Shire's SHP609 receives FDA Fast Track designation
The FDA has granted Fast Track designation for Shire’s SHP609 (idursulfase-IT; also known as HGT-2310) for the treatment of neurocognitive decline associated with Hunter syndrome (mucopolysaccharidosis II or MPSII).
This investigational formulation of idursulfase has been designed for direct administration into the cerebrospinal fluid via an intrathecal drug delivery device (IDDD). This formulation is being investigated and developed for use with Shire's currently approved treatment for Hunter syndrome, ELAPRASE (idursulfase). ELAPRASE is administered intravenously and does not cross the blood-brain barrier in clinically relevant amounts.

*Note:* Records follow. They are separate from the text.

-- ==== Sys2Proof/Machine/Float.lean ====
section
/-! DEFINITION. The numeric model: IEEE 754 binary32 and binary64 arithmetic, round to nearest, ties to even
(00_scope.md R12 to R14, R20, R21). IEEE 754's own content is taken by reference, as R12 does (notes/assumptions/2.md). -/

namespace Sys2Proof.Machine

open Sys2Proof

/-! ### Format parameters -/

/-- Significand bits p: 24 or 53. -/
def fmtPrec : NumFmt → Nat
  | .binary32 => 24
  | .binary64 => 53

/-- Largest exponent of a leading bit: 127 or 1023. -/
def fmtEmax : NumFmt → Int
  | .binary32 => 127
  | .binary64 => 1023

/-- Exponent of the smallest subnormal: −149 or −1074. -/
def fmtQmin : NumFmt → Int
  | .binary32 => -149
  | .binary64 => -1074

/-- How many payload bits a quiet NaN has below its quiet bit: 22 or 51. -/
def fmtPayloadBits : NumFmt → Nat
  | .binary32 => 22
  | .binary64 => 51

/-! ### Exact numbers and the one rounding -/

/-- Exponent of the lowest set bit of m > 0. -/
def trailingZeros (m : Nat) : Nat := Nat.log2 (m ^^^ (m - 1))

/-- The number (−1)^neg · m · 2^e with its trailing zeros moved into the exponent: the stored form of a finite value. -/
def normalize (neg : Bool) (m : Nat) (e : Int) : NumVal :=
  if m = 0 then .fin neg 0 0
  else .fin neg (m >>> trailingZeros m) (e + trailingZeros m)

/-- m / 2^k rounded to the nearest integer, ties to even. -/
def shiftRightRne (m k : Nat) : Nat :=
  let d := m >>> k
  let r := m % 2 ^ k
  if 2 ^ k < 2 * r ∨ (2 * r = 2 ^ k ∧ d % 2 = 1) then d + 1 else d

/-- The exponent of the last place of the format's value nearest m · 2^e: p bits below the leading bit of m, but not below
the smallest subnormal (no flush to zero, 00_scope.md R12). -/
def quantum (f : NumFmt) (m : Nat) (e : Int) : Int :=
  max (e + (Nat.log2 m : Int) - ((fmtPrec f : Int) - 1)) (fmtQmin f)

/-- A finite magnitude m · 2^e already on the format's grid, or the infinity it overflows to. -/
def overflowOr (f : NumFmt) (neg : Bool) (m : Nat) (e : Int) : NumVal :=
  if m ≠ 0 ∧ fmtEmax f < e + (Nat.log2 m : Int) then .inf neg else normalize neg m e

/-- (−1)^neg · m · 2^e rounded once to the format: round to nearest, ties to even (00_scope.md R12). A zero keeps the sign. -/
def roundTo (f : NumFmt) (neg : Bool) (m : Nat) (e : Int) : NumVal :=
  let q := quantum f m e
  if q ≤ e then overflowOr f neg m e
  else overflowOr f neg (shiftRightRne m (q - e).toNat) q

/-- (−1)^neg · (a / b) · 2^e rounded once to the format, for b > 0: the quotient is taken to at least p + 2 bits and its
remainder is kept as one last bit, so that the rounding sees the exact quotient. -/
def roundQuotient (f : NumFmt) (neg : Bool) (a b : Nat) (e : Int) : NumVal :=
  let k := fmtPrec f + 2 + Nat.log2 b - Nat.log2 a
  let q := (a <<< k) / b
  let sticky := if (a <<< k) % b = 0 then 0 else 1
  roundTo f neg (2 * q + sticky) (e - k - 1)

/-! ### Properties of one value -/

/-- x is a NaN. -/
def isNaN : NumVal → Bool
  | .nan _ _ => true
  | _ => false

/-- x is a finite number. -/
def isFinite : NumVal → Bool
  | .fin _ _ _ => true
  | _ => false

/-- The sign bit. -/
def signBit : NumVal → Bool
  | .fin s _ _ => s
  | .inf s => s
  | .nan s _ => s

/-- x is a value of the format, in its stored form (10_state.md R30: "Every numeric element is a NUMFMT value"). -/
def numWf (f : NumFmt) : NumVal → Bool
  | .fin _ m e =>
      (m == 0 && e == 0) ||
      (m % 2 == 1 && decide (m < 2 ^ fmtPrec f) && decide (fmtQmin f ≤ e) &&
        decide (e + (Nat.log2 m : Int) ≤ fmtEmax f))
  | .inf _ => true
  | .nan _ p => decide (p.toNat < 2 ^ fmtPayloadBits f)

/-- The integer n as a NUMFMT value, when the format holds it exactly (00_scope.md R14). -/
def numOfInt (n : Int) : NumVal := normalize (decide (n < 0)) n.natAbs 0

/-- num(n / d): the decimal or fraction rounded once to NUMFMT (00_scope.md R14), for d > 0. -/
def num (f : NumFmt) (n : Int) (d : Nat) : NumVal :=
  if n = 0 then NumVal.zero else roundQuotient f (decide (n < 0)) n.natAbs d 0

/-- The format's value nearest a number given in any form; used on configuration functions, which answer NUMFMT values. -/
def toFormat (f : NumFmt) : NumVal → NumVal
  | .fin s m e => roundTo f s m e
  | .inf s => .inf s
  | .nan s p => .nan s (BitVec.ofNat 51 (p.toNat % 2 ^ fmtPayloadBits f))

/-! ### The operations (00_scope.md R12, R20) -/

/-- `-f x` flips the sign bit (00_scope.md R12). -/
def fneg : NumVal → NumVal
  | .fin s m e => .fin (!s) m e
  | .inf s => .inf (!s)
  | .nan s p => .nan (!s) p

/-- The NaN an operation delivers: quiet, its sign and payload a free function of the operation and its operands
(notes/assumptions/3.md). -/
def freeNaN (P : Params) (op : ArithOp) (a b : NumVal) : NumVal :=
  let r := P.nanBits op a b
  .nan r.1 (BitVec.ofNat 51 (r.2.toNat % 2 ^ fmtPayloadBits P.numfmt))

/-- (−1)^s · m as an integer. -/
def signedInt (s : Bool) (m : Nat) : Int := if s then -(m : Int) else m

/-- The exact sum of two finite numbers, scaled by 2^(−min e g). -/
def alignedSum (s : Bool) (m : Nat) (e : Int) (t : Bool) (n : Nat) (g : Int) : Int :=
  signedInt s (m <<< (e - min e g).toNat) + signedInt t (n <<< (g - min e g).toNat)

/-- Sum with `invalid` the NaN delivered for a NaN operand or for ∞ − ∞. An exact zero sum is +0.0 unless both operands
carry a minus sign. -/
def sumOr (f : NumFmt) (invalid : NumVal) : NumVal → NumVal → NumVal
  | .nan _ _, _ => invalid
  | _, .nan _ _ => invalid
  | .inf s, .inf t => if s = t then .inf s else invalid
  | .inf s, .fin _ _ _ => .inf s
  | .fin _ _ _, .inf t => .inf t
  | .fin s m e, .fin t n g =>
      let x := alignedSum s m e t n g
      if x = 0 then .fin (s && t) 0 0 else roundTo f (decide (x < 0)) x.natAbs (min e g)

/-- a +f b -/
def fadd (P : Params) (a b : NumVal) : NumVal := sumOr P.numfmt (freeNaN P .add a b) a b

/-- a -f b -/
def fsub (P : Params) (a b : NumVal) : NumVal := sumOr P.numfmt (freeNaN P .sub a b) a (fneg b)

/-- a *f b -/
def fmul (P : Params) (a b : NumVal) : NumVal :=
  match a, b with
  | .nan _ _, _ => freeNaN P .mul a b
  | _, .nan _ _ => freeNaN P .mul a b
  | .inf s, .inf t => .inf (s != t)
  | .inf s, .fin t n _ => if n = 0 then freeNaN P .mul a b else .inf (s != t)
  | .fin s m _, .inf t => if m = 0 then freeNaN P .mul a b else .inf (s != t)
  | .fin s m e, .fin t n g => roundTo P.numfmt (s != t) (m * n) (e + g)

/-- a /f b -/
def fdiv (P : Params) (a b : NumVal) : NumVal :=
  match a, b with
  | .nan _ _, _ => freeNaN P .div a b
  | _, .nan _ _ => freeNaN P .div a b
  | .inf _, .inf _ => freeNaN P .div a b
  | .inf s, .fin t _ _ => .inf (s != t)
  | .fin s _ _, .inf t => .fin (s != t) 0 0
  | .fin s m e, .fin t n g =>
      if n = 0 then (if m = 0 then freeNaN P .div a b else .inf (s != t))
      else if m = 0 then .fin (s != t) 0 0
      else roundQuotient P.numfmt (s != t) m n (e - g)

/-- a <f b: the ordered less-than, false when either operand is a NaN; −0.0 and +0.0 are equal (00_scope.md R12). -/
def flt : NumVal → NumVal → Bool
  | .nan _ _, _ => false
  | _, .nan _ _ => false
  | .inf s, .inf t => s && !t
  | .inf s, .fin _ _ _ => s
  | .fin _ _ _, .inf t => !t
  | .fin s m e, .fin t n g => decide (alignedSum s m e (!t) n g < 0)

/-- clamp(x, lo, hi) (00_scope.md R20; D9): a NaN and −0.0 come back unchanged. -/
def clamp (x lo hi : NumVal) : NumVal := if flt x lo then lo else if flt hi x then hi else x

/-- x is the number c (either zero for c = 0). -/
def numEq (x c : NumVal) : Bool := !isNaN x && !isNaN c && !flt x c && !flt c x

/-- POW10(x) (00_scope.md R21): 1, 10, 100, 1000 at 0, 1, 2, 3 and the configuration's function elsewhere. -/
def pow10 (P : Params) (x : NumVal) : NumVal :=
  if numEq x (numOfInt 0) then numOfInt 1
  else if numEq x (numOfInt 1) then numOfInt 10
  else if numEq x (numOfInt 2) then numOfInt 100
  else if numEq x (numOfInt 3) then numOfInt 1000
  else toFormat P.numfmt (P.pow10 x)

/-! ### The encoding of a value in a window slot (20_memory.md R102) -/

/-- m · 2^e in units of 2^q (exact when q ≤ e). -/
def inUnits (m : Nat) (e q : Int) : Nat := if q ≤ e then m <<< (e - q).toNat else m >>> (q - e).toNat

/-- Sign, exponent field and fraction field of an IEEE 754 encoding. -/
def ieeeFields (f : NumFmt) : NumVal → Bool × Nat × Nat
  | .nan s p => (s, 2 * (fmtEmax f).toNat + 1, 2 ^ fmtPayloadBits f + p.toNat % 2 ^ fmtPayloadBits f)
  | .inf s => (s, 2 * (fmtEmax f).toNat + 1, 0)
  | .fin s m e =>
      let q := quantum f m e
      let sig := inUnits m e q
      if m = 0 then (s, 0, 0)
      else if sig < 2 ^ (fmtPrec f - 1) then (s, 0, sig)
      else (s, (q - fmtQmin f + 1).toNat, sig - 2 ^ (fmtPrec f - 1))

/-- The 64-bit slot of a value: the binary64 encoding, or the binary32 encoding with the high word 0 (20_memory.md R102). -/
def slotOf (f : NumFmt) (x : NumVal) : Slot64 :=
  let r := ieeeFields f x
  match f with
  | .binary64 => BitVec.ofBool r.1 ++ BitVec.ofNat 11 r.2.1 ++ BitVec.ofNat 52 r.2.2
  | .binary32 => 0#32 ++ (BitVec.ofBool r.1 ++ BitVec.ofNat 8 r.2.1 ++ BitVec.ofNat 23 r.2.2)

end Sys2Proof.Machine
end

"This is not only the first treatment being investigated to address the significant unmet need of slowing the cognitive decline in MPS II patients, but also the furthest an intrathecal program for enzyme replacement has ever progressed," said Dr. Philip J. Vickers, head of R&D at Shire. "This Fast Track designation is further recognition of the critical need to develop new, effective therapy options for patients with Hunter syndrome with cognitive impairment."
The FDA's Fast Track program is designed to facilitate the development and expedite the review of drugs that address serious or life-threatening conditions and that demonstrate the potential to address unmet medical needs. Fast Track designation provides increased opportunities to interact and meet with FDA, and increases the likelihood of being eligible for priority review if supported by clinical data at the time of BLA.
Shire currently is enrolling patients in its phase II/III pivotal trial (HGT-HIT-094 or AIM-IT), which is a controlled, randomized, open-label, multi-center, assessor-blinded study designed to determine the effect on clinical parameters of neurodevelopmental status of monthly administration of idursulfase IT in pediatric patients with Hunter syndrome and early cognitive impairment who already receive and tolerate therapy with ELAPRASE. An extension study also is planned to assess long-term safety and efficacy.
Hunter syndrome is a severely debilitating rare disease that affects one in 162,000 total live births, and mainly males. Hunter syndrome is an X-linked disorder caused by a deficiency or absence of the lysosomal enzyme iduronate-2-sulfatase (I2S), which leads to severe clinical complications and early mortality.